*Problem requirements*: Reproduce word for word the lines between those holding "none => .next s" and "(List.range 64).foldl (fun", inclusive, and nothing else from the data below.

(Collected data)

━━━━━━━━

/-- Whether a line of a fill's place carries other data than the fill's: another fill governs it, or it belongs to a granule
that keeps its place. -/
def lineTaken (s : State) (n sda : Nat) (f : ZFill) : Bool :=
  match fillAt s n sda with
  | some (g, _) => g.place != f.place || (match ownerOfLine s n sda with | some (h, _) => h != f.place.gran | none => false)
  | none => false

/-- The zero-fill that stack `n` serves: the first to have come that still lacks a line there (R213). Log entry 20 (DESIGN CHOICE). -/
def headFill (s : State) (n : Nat) : Option ZFill := (s.plan.fills.find? (fun f => lacksOn s n f.1.place f.1.done)).map (·.1)

/-- A sweep engine's transaction on a data line: charged, and performed when it has its turn at the controller (R101, R125, R279).
Nothing when the credit is 0 (R278). -/
def sweepTurn (s : State) (q : Req) : Option State := (chargeWork s q.src q.fpa).map (fun s => takeTurn s q)

/-- A sweep engine's full-line write (R103, R122). -/
def sweepWrite (s : State) (n sda kid : Nat) (l : Line) (g : Option Nat) (q : Req) : Option State :=
  (sweepTurn s { q with acc := .write (BitVec.allOnes 64) l }).map (fun s => (sendLineTo s n sda kid l (g.bind (granCove s)) false q).2)

/-- Write one zero line of a zero-fill under its KID (R66, R122, R213). Log entry 14 (DEDUCED). -/
def fillLine (s : State) (n line : Nat) (f : ZFill) : Option State :=
  let sda := (placedAt s f.place line).2
  let q := sweepReq n (2 ^ 28 * f.place.gran + line * 64) .demand
  let s1 := if lineTaken s n sda f then some s
    else (sweepWrite s n sda f.kid 0 (some f.place.gran) q).map (fun s => incCtr s (C.SW_ZFILL n))
  s1.map (fun s => { s with plan := { s.plan with fills := s.plan.fills.map (fun e =>
      if e.1.place = f.place then ({ e.1 with done := setBit e.1.done line true }, e.2) else e) } })

/-- ZERO_FILL_LINE: a line of the zero-fill that has come first (R66, R213). -/
def execZeroFillLine (n : StackId) (g : BitVec 13) (line : BitVec 22) (s : State) : Ans :=
  match headFill s n with
  | some f =>
    if f.place.gran != g.toNat || f.done.testBit line.toNat || (placedAt s f.place line.toNat).1 != n.val then .next s
    else atEngine s (swUnit n) (paidOr s (swUnit n) (fillLine s n line.toNat f))
  | none => .next s

/-! ### The life of a KID, R114 -/

/-- Whether nothing carries a Draining KID any more: its sweep is done, and no zero-fill of its lines runs (R114). -/
def drained (s : State) (k : Nat) : Bool :=
  !s.mem.kr.any (fun e => e.2.pred == some k && e.2.phase == 2 && !e.2.sweepDone)
    && !s.plan.fills.any (fun f => f.2 != .applied && (kidOf s k).covered.any (fun p => p.gran == f.1.place.gran))

/-- The use counter of a range clears, and writes refused at its stop resume (R115, R116). -/
def clearUse (s : State) (r : Nat) : State :=
  { s with mem := { s.mem with kr := tmod s.mem.kr r (fun k => { k with use := 0, stopped := false }) } }

/-- The re-key of range `r` is over, its predecessor Flushing: it is counted, and a queued one starts (R114, R117, R353). -/
def endRekey (s : State) (r : Nat) (k : KeyRange) : State :=
  let s := { s with mem := { s.mem with sweepQ := s.mem.sweepQ.filter (· != r) } }
  let s := lbAdd (setKr s r { k with phase := 3, sweepDone := false, queued := false, swept := [] }) 14 1
  if k.queued then startRekey s r else s

/-- A Draining KID moves to Flushing: the use counter of its range clears, and the re-key it was the predecessor of is over
(R114–R117). -/
def leaveDraining (s : State) (k : Nat) : State :=
  let x := kidOf s k
  let s := setKid s k { x with st := .flushing, range := none }
  let s := match x.range with | some r => clearUse s r | none => s
  match s.mem.kr.find? (fun e => e.2.pred == some k && e.2.phase == 2) with
  | some (r, kr) => endRekey s r kr
  | none => s

/-- Move every Draining KID that nothing carries to Flushing (R114). -/
def flushDrained (s : State) : State :=
  (List.range 64).foldl (fun s k => if (kidOf s k).st = .draining && drained s k then leaveDraining s k else s) s

/-- A granule that a zero-fill has written whole needs no visit of the re-key sweep of its range (R117). -/
def sweptBy (s : State) (g : Nat) : State :=
  match rangeOf s g with
  | some (r, k) => if k.phase = 2 then setKr s r { k with swept := tput k.swept g (2 ^ granLines - 1) } else s
  | none => s

/-- The fills of a granule are complete: a scrub's are over, and an apply's stand until it ends. -/
def endFills (s : State) (g : Nat) : State :=
  let s := sweptBy s g
  { s with plan := { s.plan with fills := s.plan.fills.filterMap (fun e =>
      if e.1.place.gran != g then some e
      else match e.2 with
        | .scrub _ => none
        | _ => some (e.1, .applied)) } }

/-- ZERO_FILL_DONE: a granule's zero-fills are complete, and KIDs they have taken over from leave Draining (R66, R114).
Log entry 6 (DESIGN CHOICE). -/
def execZeroFillDone (g : BitVec 13) (s : State) : Ans :=
  let mine := s.plan.fills.filter (fun e => e.1.place.gran == g.toNat && e.2 != .applied)
  if !mine.isEmpty && mine.all (fun e => allLines e.1.done) then atDomain s 94 (flushDrained (endFills s g.toNat)) else .next s

/-- KID_RETIRE: a Flushing KID is drained and removed from every controller, and its key zeroised (R114). Log entry 20 (DESIGN CHOICE). -/
def execKidRetire (k : Fin 64) (s : State) : Ans :=
  if (kidOf s k).st != .flushing then .next s
  else
    let s1 := setKid s k { kidOf s k with st := .retired, loaded := false, verified := [] }
    atDomain s 94 { s1 with mem := { s1.mem with
      keys := tdel s1.mem.keys k
      verifyQ := s1.mem.verifyQ ++ [k.val]
      kr := s1.mem.kr.map (fun e => (e.1, if e.2.pred = some k.val && e.2.phase != 2
        then { e.2 with pred := none, phase := if e.2.phase = 3 then 0 else e.2.phase } else e.2)) } }

/-! ### Re-key, R115, R117 -/

/-- SC_KR_CMD_REKEY: ignored for an undefined or unscrambled range (R115, R117). -/
def execScKrCmdRekey (q : Requester) (r : Idx64) (s : State) : Ans := atFabric s q (startRekey s r)

/-- Zero-fills of the owned granules of a cove that satisfy `p`, under a KID (R310). Log entry 39 (DESIGN CHOICE). -/
def scrubFills (s : State) (c kid : Nat) (p : Nat → Bool) : State :=
  let gs := s.plan.gran.filter (fun e => e.2.owner == c && p e.1 && (fillOf s e.1).isNone)
  { s with plan := { s.plan with fills := s.plan.fills ++ gs.map (fun e => (⟨⟨e.1, e.2.mode⟩, kid, 0⟩, .scrub c)) } }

━━━━━━━━

*Response to this exercise*:
  | none => .next s

/-! ### The life of a KID, R114 -/

/-- Whether nothing carries a Draining KID any more: its sweep is done, and no zero-fill of its lines runs (R114). -/
def drained (s : State) (k : Nat) : Bool :=
  !s.mem.kr.any (fun e => e.2.pred == some k && e.2.phase == 2 && !e.2.sweepDone)
    && !s.plan.fills.any (fun f => f.2 != .applied && (kidOf s k).covered.any (fun p => p.gran == f.1.place.gran))

/-- The use counter of a range clears, and writes refused at its stop resume (R115, R116). -/
def clearUse (s : State) (r : Nat) : State :=
  { s with mem := { s.mem with kr := tmod s.mem.kr r (fun k => { k with use := 0, stopped := false }) } }

/-- The re-key of range `r` is over, its predecessor Flushing: it is counted, and a queued one starts (R114, R117, R353). -/
def endRekey (s : State) (r : Nat) (k : KeyRange) : State :=
  let s := { s with mem := { s.mem with sweepQ := s.mem.sweepQ.filter (· != r) } }
  let s := lbAdd (setKr s r { k with phase := 3, sweepDone := false, queued := false, swept := [] }) 14 1
  if k.queued then startRekey s r else s

/-- A Draining KID moves to Flushing: the use counter of its range clears, and the re-key it was the predecessor of is over
(R114–R117). -/
def leaveDraining (s : State) (k : Nat) : State :=
  let x := kidOf s k
  let s := setKid s k { x with st := .flushing, range := none }
  let s := match x.range with | some r => clearUse s r | none => s
  match s.mem.kr.find? (fun e => e.2.pred == some k && e.2.phase == 2) with
  | some (r, kr) => endRekey s r kr
  | none => s

/-- Move every Draining KID that nothing carries to Flushing (R114). -/
def flushDrained (s : State) : State :=
  (List.range 64).foldl (fun s k => if (kidOf s k).st = .draining && drained s k then leaveDraining s k else s) s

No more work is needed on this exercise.